John Ole Moe

Personal information
- Date of birth: 25 April 1963 (age 61)
- Height: 1.95 m (6 ft 5 in)
- Position(s): goalkeeper

Youth career
- –1979: Drøbak-Frogn

Senior career*
- Years: Team / Apps / (Gls)
- 1980: Moss
- 1981–1982: Vålerenga
- 1983: HamKam / 0 / (0)
- 1983: Vålerenga
- 1984–1985: Strømsgodset
- 1986: Drøbak-Frogn
- Boston University Terriers
- 1988–1990: Lyn
- 1993: Lyn / 1 / (0)

International career
- 1979: Norway u-16 / 3 / (0)
- 1980: Norway u-19 / 1 / (0)

= John Ole Moe =

Norwegian footballer (born 1963)

John Ole Moe (born 25 April 1963) is a retired Norwegian football goalkeeper.

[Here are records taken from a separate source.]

-- ==== Sys2Proof/Machine/Mcast.lean ====
section
/-! DEFINITION. Multicast of tiles (09 R209-R211, 12 R281, 16 R393): the send and receive forms of `draft.mcast`, delivery
to members within a quarter, remote members and tile requests. -/

namespace Sys2Proof.Machine

/-- A group replaced by its new value. -/
def setGroup (s : State) (g : Group) : State :=
  { s with groups := s.groups.map (fun x => if x.ctx == g.ctx && x.quarter == g.quarter && x.tag == g.tag then g else x) }

/-- The member streams of a context on a quarter with a tag, whether their group has started or not. -/
def membersOn (s : State) (c q tag : Nat) : List Stream :=
  s.streams.filter (fun x => x.kind == .member && x.tag == tag && x.t.ctx.val == c && quarterOf s x.t == q && !x.dropped)

/-- A member stream takes the sender's walk and formats; a driven group leaves each member's far end to its own bindings
(R281, R285). -/
def bindMember (src x : Stream) : Stream :=
  { x with h := src.h, walk := src.walk, fmt := src.fmt, scaleH := src.scaleH, slubH := src.slubH }

/-- The remote devices of a group: those of the link multicast group with its tag, where DRAFT is set (R393). -/
def remoteOf (s : State) (tag : Nat) : List (Nat × Nat) :=
  match boxOf s tag with
  | some b => if b.draft && assigned s then (b.members.filter (fun d => d != devId s)).map (fun d => (d, 0)) else []
  | none => []

/-- Whether a group tag is that of a link multicast group whose DRAFT is set (R393). -/
def drafted (s : State) (tag : Nat) : Bool := match boxOf s tag with
  | some b => b.draft && assigned s
  | none => false

/-- The receive streams of a context with a tag that belong to no group of this device: those that a sender on another device
reaches (R393). -/
def farMembers (s : State) (c tag : Nat) : List Stream :=
  s.streams.filter (fun x => x.kind == .member && x.tag == tag && x.t.ctx.val == c && !x.dropped &&
    (groupOf s c (quarterOf s x.t) tag).isNone)

/-- draft.mcast, send form (R209, R277, R281): the sender's own load stream opens and the group starts. (DEDUCED, log 53.) -/
def execDraftMcastSend (t : Tid) (f : Fields) (s : State) : Res :=
  runThread s t fun s th => do
    dec s (formOk f 0 0 [.stream, .handle, .scalar, .group 2, .imm, .imm])
    dec s (decide (f.sl4.toNat ≤ 255) && decide (1 ≤ f.sl5.toNat) && decide (f.sl5.toNat ≤ 64))
    let w ← src th f.sl2
    let w0 ← srcG th f.sl3 0
    let w1 ← srcG th f.sl3 1
    let tag := f.sl4.toNat
    let q := quarterOf s t
    freshSid s t f.sl0.toNat
    let r ← readRegion s t w false false false
    let (mode, fc, rep) ← walkMode s w1
    needF s (mode != 3) fStream
    let x0 := { newStream t th f.sl0.toNat .member r s.seq with fmt := BitVec.ofNat 4 fc, tag := tag }
    let x : Stream ←
      if mode = 2 then do
        let _ ← needFmt s fc
        .ok { x0 with walk := .driven }
      else do
        let h ← getH s t.ctx f.sl1.toNat
        let fmt ← needFmt s fc
        needF s (mcastSource s h) fStream
        let wk ← if mode = 0 then tileWalk s h w0 w1 rep fc r.size else do
          convOk s false h fmt
          rowsWalk s h w0 rep fc r.size
        let sc ← scaleOf? s t.ctx h
        let sl ← slubOf? s t.ctx h fc
        needF s ((sc.toList ++ sl.toList).all (mcastSource s)) fStream
        needF s ((h :: (sc.toList ++ sl.toList)).all (fillerOk s t)) fStream
        .ok { x0 with h := h, walk := wk, scaleH := sc, slubH := sl }
    needF s (groupOf s t.ctx q tag).isNone fStream
    let wait := (membersOn s t.ctx q tag).filter (fun y => y.walk == .unbound)
    needF s (wait.all (fun y => y.size == r.size) && decide (wait.length ≤ 15)) fStream
    let g : Group := { ctx := t.ctx, quarter := q, tag := tag, sender := t, sid := x.sid, window := f.sl5.toNat, src := x,
                       members := { t := t, sid := x.sid } :: wait.map (fun y => { t := y.t, sid := y.sid }),
                       remote := remoteOf s tag, spread := !(remoteOf s tag).isEmpty }
    let s1 := wait.foldl (fun s y => setStream s (bindMember x y)) s
    let others := s1.groups.filter (fun z => !(z.ctx == t.ctx && z.quarter == q && z.tag == tag))
    .ok (stepOn { s1 with streams := s1.streams ++ [x], groups := others ++ [g] } t th)

/-- draft.mcast, receive form (R209, R281): a member stream opens; a seventeenth member, or another slot size than the
sender's, is a STREAM fault; so is a seventeenth of the device that a remote sender reaches (R393). (DEDUCED, log 19.) -/
def execDraftMcastRecv (t : Tid) (f : Fields) (s : State) : Res :=
  runThread s t fun s th => do
    dec s (formOk { f with variant := f.variant &&& 0xFE } 0 0 [.stream, .imm, .scalar])
    dec s (decide (f.sl1.toNat ≤ 255))
    let w ← src th f.sl2
    let tag := f.sl1.toNat
    let q := quarterOf s t
    freshSid s t f.sl0.toNat
    let r ← readRegion s t w false false false
    needF s (decide ((membersOn s t.ctx q tag).length < 16) && (!drafted s tag || (groupOf s t.ctx q tag).isSome ||
      decide ((farMembers s t.ctx tag).length < 16))) fStream
    let x := { newStream t th f.sl0.toNat .member r s.seq with walk := .unbound, tag := tag }
    match groupOf s t.ctx q tag with
    | none => .ok (stepOn { s with streams := s.streams ++ [x] } t th)
    | some g =>
      needF s (g.src.size == r.size) fStream
      let s1 := setGroup s { g with members := g.members ++ [{ t := t, sid := x.sid }] }
      .ok (stepOn { s1 with streams := s1.streams ++ [bindMember (groupSrc s g) x] } t th)

/-! ## Delivery (R210, R211) -/

/-- Tiles delivered to a member. -/
def gotOf (s : State) (m : Member) : Nat := match stream? s m.t m.sid with
  | some x => x.filled
  | none => m.got

/-- Tiles delivered to the leading member. -/
def leadOf (s : State) (g : Group) : Nat := (g.members.map (gotOf s)).foldl max 0

/-- A member leaves its group: it goes on by unicast, with an MCAST_DROP event (R211). -/
def dropMember (s : State) (t : Tid) (sid tile : Nat) : State :=
  let s1 := match stream? s t sid with
    | some x => setStream s { x with dropped := true }
    | none => s
  let phys := (physOf s t.ctx t.lsp).getD 0
  bumpC (eventC s1 0x0208 t.ctx ([BitVec.ofNat 8 phys, BitVec.ofNat 8 sid, 0, 0] ++ leBytes 4 tile)) t.ctx kMcastDrop 1

/-- Before the leading member takes tile `n`: every member whose lag is the window, or more where it joined late, is
dropped (R210). -/
def dropLagging (s : State) (g : Group) (n : Nat) : State × Group :=
  let late := g.members.filter (fun m => decide (gotOf s m + g.window ≤ n))
  let s1 := late.foldl (fun s m => dropMember s m.t m.sid (gotOf s m)) s
  let far := g.remote.filter (fun r => decide (n < r.2 + g.window))
  let s2 : State := { s1 with tilesOut := s1.tilesOut.filter (fun x =>
    !(x.ctx == g.ctx && x.quarter == g.quarter && x.tag == g.tag) || far.any (fun r => r.1 == x.dst)) }
  (s2, { g with members := g.members.filter (fun m => decide (n < gotOf s m + g.window)), remote := far })

/-- A tile is to go to each remote device of the group (R393). -/
def sendTiles (s : State) (g : Group) (n : Nat) (last : Bool) (data : List Byte) : State :=
  pumpCtx { s with tilesOut := s.tilesOut ++ g.remote.map (fun r =>
    { ctx := g.ctx, quarter := g.quarter, tag := g.tag, dst := r.1, tile := n, last := last, data := data }) } g.ctx

/-- A member of a started group takes its next tile (R210): from the sender's stream, as a load would fill it. -/
def deliverMember (s : State) (x : Stream) (g : Group) : Ex State := do
  let n := x.filled
  let from' := groupSrc s g
  let p ← the (from'.geo n) "the walk has no further tile"
  can (x.free n) "the slot is not free (R196)"
  let c := x.t.ctx.val
  let ps := loadParts from' p
  needF s (ps.all (fun k => mcastSource s k.h)) fStream
  match ← readReady s c ps with
  | some pg => .ok (missPage s x pg)
  | none =>
    partsClean s c ps
    slubsOk s (readV s c) from' p
    let leads := n == leadOf s g
    let (s1, g1) := if leads then dropLagging s g n else (s, g)
    let s2 := accessPages (setGroup s1 g1) c (readReach s c ps)
    let (data, k) := loadBytes (readV s c) from' p
    let s3 ← account s2 c k
    let s4 := poolSettle (setStream (slotWrite s3 x (x.slotOff (x.slotNo n)) data)
      ((x.filledOne n).withRegion (readV s c) from' p n))
    .ok (if leads then sendTiles s4 g1 n (from'.total == some (n + 1)) data else s4)

/-- A member of a remote group that no longer gets its tiles asks for the next one, part by part (R393, DEDUCED, log 54). -/
def requestTile (s : State) (x : Stream) : Ex State := do
  let home ← the x.home "no tile of a remote group has come"
  let n := x.filled
  can (x.free n) "the slot is not free (R196)"
  let c := x.t.ctx
  can (!tileAsked s x) "its request is outstanding"
  can (freeCredit s c) "the context has no free link credit"
  let tag ← the (freeTagOf s c) "the context has no free tag"
  let s1 := if x.dropped then s else dropMember s x.t x.sid n
  let m : Msg := { dst := home, src := BitVec.ofNat 16 (devId s), op := .tileRequest, ctx := c, tag := tag,
                   epoch := epochOf s c tag, cls := BitVec.ofNat 2 (ctxCls s c), last := true, mcg := BitVec.ofNat 8 x.tag,
                   addr := tileAddr n x.parts 1 }
  let o : OutMsg := { ctx := c, tag := tag, op := .tileRequest, lk := x.t.lsp, loc := n, len := x.parts, hidx := x.sid, dst := home,
                      edge := (strokeNow s).toNat, due := [home.toNat] }
  let (s2, ks) ← launchMsg { s1 with outMsgs := s1.outMsgs ++ [o] } c m
  .ok (if ks.isEmpty then s2 else unsent s2 (draftOp s2 o) o m.epoch ks)

/-- A multicast tile is delivered to a member stream (R209-R211, R393). -/
def execMcastTileDeliver (t : Tid) (sid : BitVec 5) (s : State) : Res :=
  runEvent (do
    let x ← movable s t sid.toNat
    can (x.kind == .member) "not a multicast member"
    match groupOf s t.ctx (quarterOf s t) x.tag with
    | some g =>
      if g.members.any (fun m => m.t == t && m.sid == x.sid) then deliverMember s x g else requestTile s x
    | none => requestTile s x) t (streamPc s t sid.toNat)

/-! ## Remote members (R393) -/

/-- Whether an earlier message of a multicast to this device has come and waits: the part of a tile that a stream needs next (R210). -/
def earlierWaits (s : State) (x : Stream) (m : Msg) : Bool :=
  s.inbox.any (fun e => e.m.op == .draftTile && e.m.src == m.src && e.m.ctx == m.ctx && e.m.mcg == m.mcg && tileOf e.m == x.filled &&
    partOfTile e.m == x.parts)

/-- What a part of a remote tile is to a member stream: the one that it needs next, one that it has had, one to wait with, or, after a gap,
one that it can no longer use. -/
inductive TileFit where
  | next | had | waits | gap
  deriving DecidableEq, Repr

/-- R210, R393 (DEDUCED, log 17). A member of a suspended context accepts no tiles (R211). -/
def tileFit (s : State) (x : Stream) (m : Msg) : TileFit :=
  let n := tileOf m
  let k := partOfTile m
  if x.dropped || decide (n < x.filled) || (n == x.filled && decide (k < x.parts)) then .had
  else if !working s x.t then .gap
  else if n = x.filled ∧ k = x.parts then (if x.free n then .next else .waits)
  else if earlierWaits s x m then .waits
  else .gap

/-- A part of a remote tile at one member stream: it goes into the next slot as soon as that is free (R210, R393). -/
def takeTileMsg (s : State) (x : Stream) (m : Msg) : State :=
  let y := { x with home := some m.src }
  match tileFit s x m with
  | .next =>
    if x.size < partBytes * partOfTile m + m.data.length then progFault s x.t x.pc fStream else takePart s y m
  | .had | .waits => setStream s y
  | .gap => dropMember (setStream s y) x.t x.sid x.filled

/-- The streams of this device that a multicast from another reaches (R393). -/
def reachedBy (s : State) (m : Msg) : List Stream :=
  s.streams.filter (fun x => x.kind == .member && x.t.ctx == m.ctx && x.tag == m.mcg.toNat &&
    (groupOf s x.t.ctx (quarterOf s x.t) x.tag).isNone)

end Sys2Proof.Machine
end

He started his youth career in Drøbak-Frogn IL and represented Norway as a youth international. Ahead of the 1980 season he joined Moss FK, and already in 1981 he went on to a second-choice spot in Vålerenga IF. Ahead of the 1983 season he signed for Hamarkameratene, but as the clubs never agreed on the prize, the prize was set by a Football Association tribunal. Hamarkameratene refused to pay this prize as well, and Moe re-signed for Vålerenga just as the season started. In 1984 he joined Strømsgodset IF, played university soccer at Boston University, and rejoined Drøbak-Frogn in 1986.

From 1988 to 1990 he played for SFK Lyn. He then retired, and only played one post-retirement match, in the 1993 Eliteserien.